When you kissed me, Sam, it felt as if I was brought back to life. Lying there in my bed with you smiling down at me, I thought to myself what would ever be better than this? To have you in my arms. To wake up next to you again. To laugh at your jokes and to take our bicycles, pedaling around the town.

We were just a normal pair of teens, and I know, Sam, I know I shouldn't blame myself because not once you had ever blamed me, but on the days like today I'd remember running around, walking, laughing from one place to another. On my back yard, my front porch, sitting on its railing because we'd grown too much to be hanging on the beams anymore, climbing up and jumping down the mango tree you hated as much as you loved, the flamingo pond, the yellow willow park, the small library at the corner of Crossing End Street, swinging on the rusty swing set, the clearing in the north wood, the small lake at the end of it that we'd found one day when we were twelve.

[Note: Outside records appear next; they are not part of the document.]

/-- A claim is accepted: refused at the second check, granted at once, or waiting. -/
theorem acceptClaim_runs (c : Claim) (s : State) (h : s.svc.state = .claimed) : Runs s (acceptClaim c s) := by
  have hg : s.svc.state ≠ .granted := by rw [h]; decide
  unfold acceptClaim
  split
  · exact (withdrawClaim_keeps _ _ _ _ s hg (.inl rfl)).completes _ _
  · dsimp only
    have h1 : Holds s (s.setSvc { s.svc with named := s.robotsOf c.windows, consentWaiting := true }) :=
      noteStatus_holds (holds_svc_of_not_granted s _ hg)
    obtain ⟨m, hm⟩ := setSvc_touches { s.svc with named := s.robotsOf c.windows, consentWaiting := true } s
    have kc := cancelAll_calm (s.robotsOf c.windows)
      (s.setSvc { s.svc with named := s.robotsOf c.windows, consentWaiting := true })
    have kk := cancelAll_keeps (s.robotsOf c.windows)
      (s.setSvc { s.svc with named := s.robotsOf c.windows, consentWaiting := true })
    generalize hu : cancelAll (s.robotsOf c.windows)
      (s.setSvc { s.svc with named := s.robotsOf c.windows, consentWaiting := true }) = u at *
    have h2 : Holds s (u.setPhase (.executing .consent)) := h1.trans (kk.toHolds.trans (holds_cmd u _))
    have hst : (u.setPhase (.executing .consent)).svc.state = .claimed := by
      show u.svc.state = _
      rw [kc.session, hm]
      exact h
    have hcw : (u.setPhase (.executing .consent)).svc.consentWaiting = true := by
      show u.svc.consentWaiting = _
      rw [kc.consent, hm]
    -- the command waits: the invariants hold with the consent as the executing command
    have hr : s.Ruled → s.cmd.phase = .executing .begun → (u.setPhase (.executing .consent)).Ruled := by
      intro hs hp
      have hrest := rests_of_begun hs.2 hp
      have hsvc : ∀ i, (s.setSvc { s.svc with named := s.robotsOf c.windows, consentWaiting := true }).entry i = s.entry i := by
        intro i
        rw [hm]
        rfl
      have hd : ∀ i o n, u.entry i ≠ .draining o n := fun i o n hx => by
        obtain ⟨v, k, hv, -⟩ := kc.shape.draining hx
        rw [hsvc] at hv
        exact hrest.drains i v k hv
      have hub : ∀ r, ¬ u.unbinds r := fun r hx => by
        have := (kc.unbinds r).1 hx
        rw [hm] at this
        exact hrest.unbinds r this
      have hpath : s.path.Adds u.path := by
        have := kc.path
        rw [hm] at this
        exact this
      obtain ⟨n1, n2⟩ := hpath.names hrest.distinct hrest.names
      refine ⟨tableRight_of_same (fun _ => rfl) (fun _ => rfl) rfl rfl rfl rfl rfl (kc.table ?_),
        n1, n2, hpath.fetches.trans hrest.fetches, fun i => ?_, fun r => ?_, ?_, fun _ => hst, ?_, nofun, nofun, fun p q => ?_⟩
      · rw [hm]
        exact tableRight_of_same (fun _ => rfl) (fun _ => rfl) rfl rfl rfl rfl rfl hs.1
      · exact ⟨fun ⟨o, n, hx⟩ => absurd hx (hd i o n), fun hx => by cases hx⟩
      · exact ⟨fun hx => absurd hx (hub r), fun hx => by cases hx⟩
      · exact ⟨fun _ => rfl, fun _ => hcw⟩
      · show (∃ c, u.svc.claim = some c) ↔ u.svc.state = .claimed ∨ u.svc.state = .granted ∨ u.svc.state = .returning
        rw [kc.claim, kc.session, hm]
        exact hrest.claim
      · have p' : s.pins.powerGood = true := by
          rw [← p]
          show _ = u.pins.powerGood
          rw [kc.powerGood, hm]
        have q' : s.pins.cabinetReset = true := by
          rw [← q]
          show _ = u.pins.cabinetReset
          rw [kc.cabinet, hm]
        have := hs.2.2.2.2.2.2.2.2.2.2.2 p' q'
        rw [hp] at this
        cases this
    split
    · have hk := grantSession_keeps (u.setPhase (.executing .consent)) hst hcw
      exact ⟨h2.trans hk.toHolds, fun hs hp => ⟨hk.ruled (hr hs hp), fun hx => by cases hk.begun.1 hx⟩⟩
    · exact ⟨h2, fun hs hp => ⟨hr hs hp, nofun⟩⟩

theorem serviceConsentAct_runs (d : Byte) (q : BitVec 32) (s : State) : Runs s (serviceConsentAct d q s) := by
  unfold serviceConsentAct
  split
  · exact complete_runs _ _ s
  · split
    · rename_i hs _
      split
      · split
        · exact (withdrawClaim_keeps _ _ _ _ s (by rw [hs]; decide) (.inl rfl)).completes _ _
        · exact acceptClaim_runs _ s hs
      · exact complete_runs _ _ s
    · exact complete_runs _ _ s

theorem serviceRevokeAct_runs (s : State) : Runs s (serviceRevokeAct s) := by
  unfold serviceRevokeAct
  split
  · exact (beginReturn_keeps _ s ‹_›).completes _ _
  · exact complete_runs _ _ s

theorem serviceSetupAct_runs (p : ServiceParams) (s : State) : Runs s (serviceSetupAct p s) := by
  unfold serviceSetupAct
  dsimp only
  split
  · exact complete_runs _ _ s
  · have h := keeps_svc s { s.svc with
      consentS := if p.given.getLsbD 0 then p.consent.toNat else s.svc.consentS,
      lockoutS := if p.given.getLsbD 1 then p.lockout.toNat else s.svc.lockoutS } rfl rfl rfl
    exact h.completes _ _

end Sys2Proof.Machine
end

Months after months passed, you were with me, always, and perhaps right then I understood your sadness when no one else was looking. You told me not to mind about it because you were happy when you were with me, but some days I'd find you touching your violin case, cleaning up all the dusts, and I wanted to scream at how unfair everything was. That you should have deserved everything good in the world. You, Sam, because you were everything to me.

When we were lying in my bed side by side, staring at the ceiling, chuckling under our breath, you touched my chin so I'd look at you and smile. You said, "Tell me again."

And I told you, Sam, again and again.